NovoScriptorium: Pindar claims that the sufferings in Man’s life will be more than the good things that will happen to him. Additionally, the bad times will be twice the amount of good times. Whether this analogy is exact or not, it is a fact that the exchange between good and bad events is continuous in a Man’s life. It is also a fact that the good events appear indeed less in number than the bad events. Hence, whether we like it or not, this constitutes a reality. Pindar declares that this reality is determined from above, from the Divine – ‘the immortals’. He calls ‘νηπίους’ (unwise) all those who do not accept this reality. While he calls ‘αγαθούς’ (good/virtuous/honest) all those who accept it, and, on top of that, their whole effort is always to do good, to ‘direct the good -from inside- outwards’. They direct the inner goodness towards their environment, towards other people, they do their best with whatever they have.

The motives for this attitude, the non-acceptance of reality, can be categorized as follows:

a) I do not accept reality because I’m just a (biological) fool, my mind and my logic are not enough to understand anything

b) I do not accept reality because I believe I have the power to change it; I believe I can  make myself  stand out from the general rule

c) I do not accept reality because I have not been trained to think logically nor does my life have a lasting reference to God

The first case is not worthwhile to comment on. But the second has many and interesting extensions. Motivation is selfishness, fear of pain and effort, sensuality, and all of the alike. The main motivation is the strong will, which opposes to the reality that Man experiences as a being for thousands of years. In other words, I willingly choose to move against the nature of things. We can extend it even further, without mistaking, that I choose willingly to move against the Divine Will – since from there comes the definition of this reality.
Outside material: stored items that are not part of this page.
-- ==== Sys2Proof/Decode.lean ====
section
/-! DEFINITION. Decoding a command word, total, rejecting by name, and the encoder (30_encoding.md R80–R92).

A word with a set RSV bit or a reserved OP is rejected here (checks 1 and 2 of R92); the checks of ENV.RM and of
the slot (checks 3 and 4) need the environment word and the configuration, and stand in Machine/Ops.lean. -/

namespace Sys2Proof

/-- Why a command word is no command (30_encoding.md R92, R93). -/
inductive DecodeReject where
  /-- CMD[31:9] is not zero: check 1 of R92 -/
  | reservedBits
  /-- OP is 0x14–0x1F or 0x2C–0x3F: check 2 of R92 -/
  | reservedOp
  deriving DecidableEq, Repr

/-- OP, bits 5:0 (30_encoding.md R81). -/
def opField (c : CmdWord) : Nat := c.toNat % 64

/-- FMT, bits 7:6 (30_encoding.md R81). -/
def fmtField (c : CmdWord) : Nat := c.toNat / 64 % 4

/-- Q, bit 8 (30_encoding.md R81). -/
def qField (c : CmdWord) : Bool := decide (c.toNat / 256 % 2 = 1)

/-- RSV, bits 31:9 (30_encoding.md R81). -/
def rsvField (c : CmdWord) : Nat := c.toNat / 512

/-- The opcode map of 30_encoding.md R83 and R84. -/
def decodeOp (op fmt : Nat) (q : Bool) : Option Instr :=
  match op with
  | 0x00 => some (.fadd fmt q)
  | 0x01 => some (.fsub fmt q)
  | 0x02 => some (.fmul fmt q)
  | 0x03 => some (.fdiv fmt q)
  | 0x04 => some (.fsqrt fmt q)
  | 0x05 => some (.fmadd fmt q)
  | 0x06 => some (.frint fmt q)
  | 0x07 => some (.fround fmt q)
  | 0x08 => some (.fcvtW fmt q)
  | 0x09 => some (.fcvtWu fmt q)
  | 0x0A => some (.fcvtL fmt q)
  | 0x0B => some (.fcvtLu fmt q)
  | 0x0C => some (.fcvtB fmt q)
  | 0x0D => some (.ftox fmt q)
  | 0x0E => some (.fclass fmt q)
  | 0x0F => some (.fneg fmt q)
  | 0x10 => some (.fcvtiW fmt q)
  | 0x11 => some (.fcvtiWu fmt q)
  | 0x12 => some (.fcvtiL fmt q)
  | 0x13 => some (.fcvtiLu fmt q)
  | 0x20 => some (.xadd fmt q)
  | 0x21 => some (.xmul fmt q)
  | 0x22 => some (.xdiv fmt q)
  | 0x23 => some (.xsqrt fmt q)
  | 0x24 => some (.xnorm fmt q)
  | 0x25 => some (.xrint fmt q)
  | 0x26 => some (.xtoint fmt q)
  | 0x27 => some (.xcmp fmt q)
  | 0x28 => some (.xabs fmt q)
  | 0x29 => some (.xneg fmt q)
  | 0x2A => some (.xshr fmt q)
  | 0x2B => some (.xiszero fmt q)
  | _ => none

/-- Decoding a command word: checks 1 and 2 of 30_encoding.md R92, in that order, then the opcode map. -/
def decode (c : CmdWord) : Except DecodeReject Instr :=
  if rsvField c ≠ 0 then .error .reservedBits
  else
    match decodeOp (opField c) (fmtField c) (qField c) with
    | some i => .ok i
    | none => .error .reservedOp

/-- The OP value of a command (30_encoding.md R83, R84). -/
def Instr.opcode : Instr → Nat
  | .fadd _ _ => 0x00
  | .fsub _ _ => 0x01
  | .fmul _ _ => 0x02
  | .fdiv _ _ => 0x03
  | .fsqrt _ _ => 0x04
  | .fmadd _ _ => 0x05
  | .frint _ _ => 0x06
  | .fround _ _ => 0x07
  | .fcvtW _ _ => 0x08
  | .fcvtWu _ _ => 0x09
  | .fcvtL _ _ => 0x0A
  | .fcvtLu _ _ => 0x0B
  | .fcvtB _ _ => 0x0C
  | .ftox _ _ => 0x0D
  | .fclass _ _ => 0x0E
  | .fneg _ _ => 0x0F
  | .fcvtiW _ _ => 0x10
  | .fcvtiWu _ _ => 0x11
  | .fcvtiL _ _ => 0x12
  | .fcvtiLu _ _ => 0x13
  | .xadd _ _ => 0x20
  | .xmul _ _ => 0x21
  | .xdiv _ _ => 0x22
  | .xsqrt _ _ => 0x23
  | .xnorm _ _ => 0x24
  | .xrint _ _ => 0x25
  | .xtoint _ _ => 0x26
  | .xcmp _ _ => 0x27
  | .xabs _ _ => 0x28
  | .xneg _ _ => 0x29
  | .xshr _ _ => 0x2A
  | .xiszero _ _ => 0x2B

/-- The command word of a command: OP | FMT<<6 | Q<<8 (30_encoding.md R96). -/
def encode (i : Instr) : CmdWord :=
  BitVec.ofNat 32 (i.opcode + i.fmt * 64 + (if i.q then 256 else 0))

/-- The command that the decoder reads from a word numbered as opcode_table.json numbers it. CMD is one 32-bit word
and has no byte order (20_memory.md R61), so the bits above `nbits` are dropped and the rest is the word. -/
def decodeTableWord (nbits w : Nat) : Option Instr :=
  match decode (BitVec.ofNat 32 (w % 2 ^ nbits)) with
  | .ok i => some i
  | .error _ => none

end Sys2Proof
end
This constitutes hubris, but also insanity, as the ancient Greek Philosophers often put it. And we have seen this both in our daily lives and when studying the recorded Human History, that this attitude only generates havoc, through adventure, excesses, injustices, grabs, murders, disasters. Instead of accepting our common Human destiny and put a constant effort to do just good for the benefit of ourselves and of the whole, most people insist on walking the path of evilness and insanity.

As for the third case, if a person has not been taught to think logically, he can hardly come up with similar choices and practices. Therefore, it is deeply a matter of proper education. Also, when a person is taught to be pious/godly, with all that this idea included for the ancient philosophers, he does not choose to commit evil, but he will always try for good. In our era, as we have repeatedly analyzed, not only piety is not cultivated from an early age, but not even Logic. Instead, people become addicted to all sorts of absurdities and unnatural (‘παρά φύσει’) activities, disregarding – if they do not fight Him furthermore- God and the Divine Things. The ending of all this ongoing illness each one of us can assume. According to Pindar and the other ancient Philosophers, we are awaiting havoc, disaster and a great deal of pain.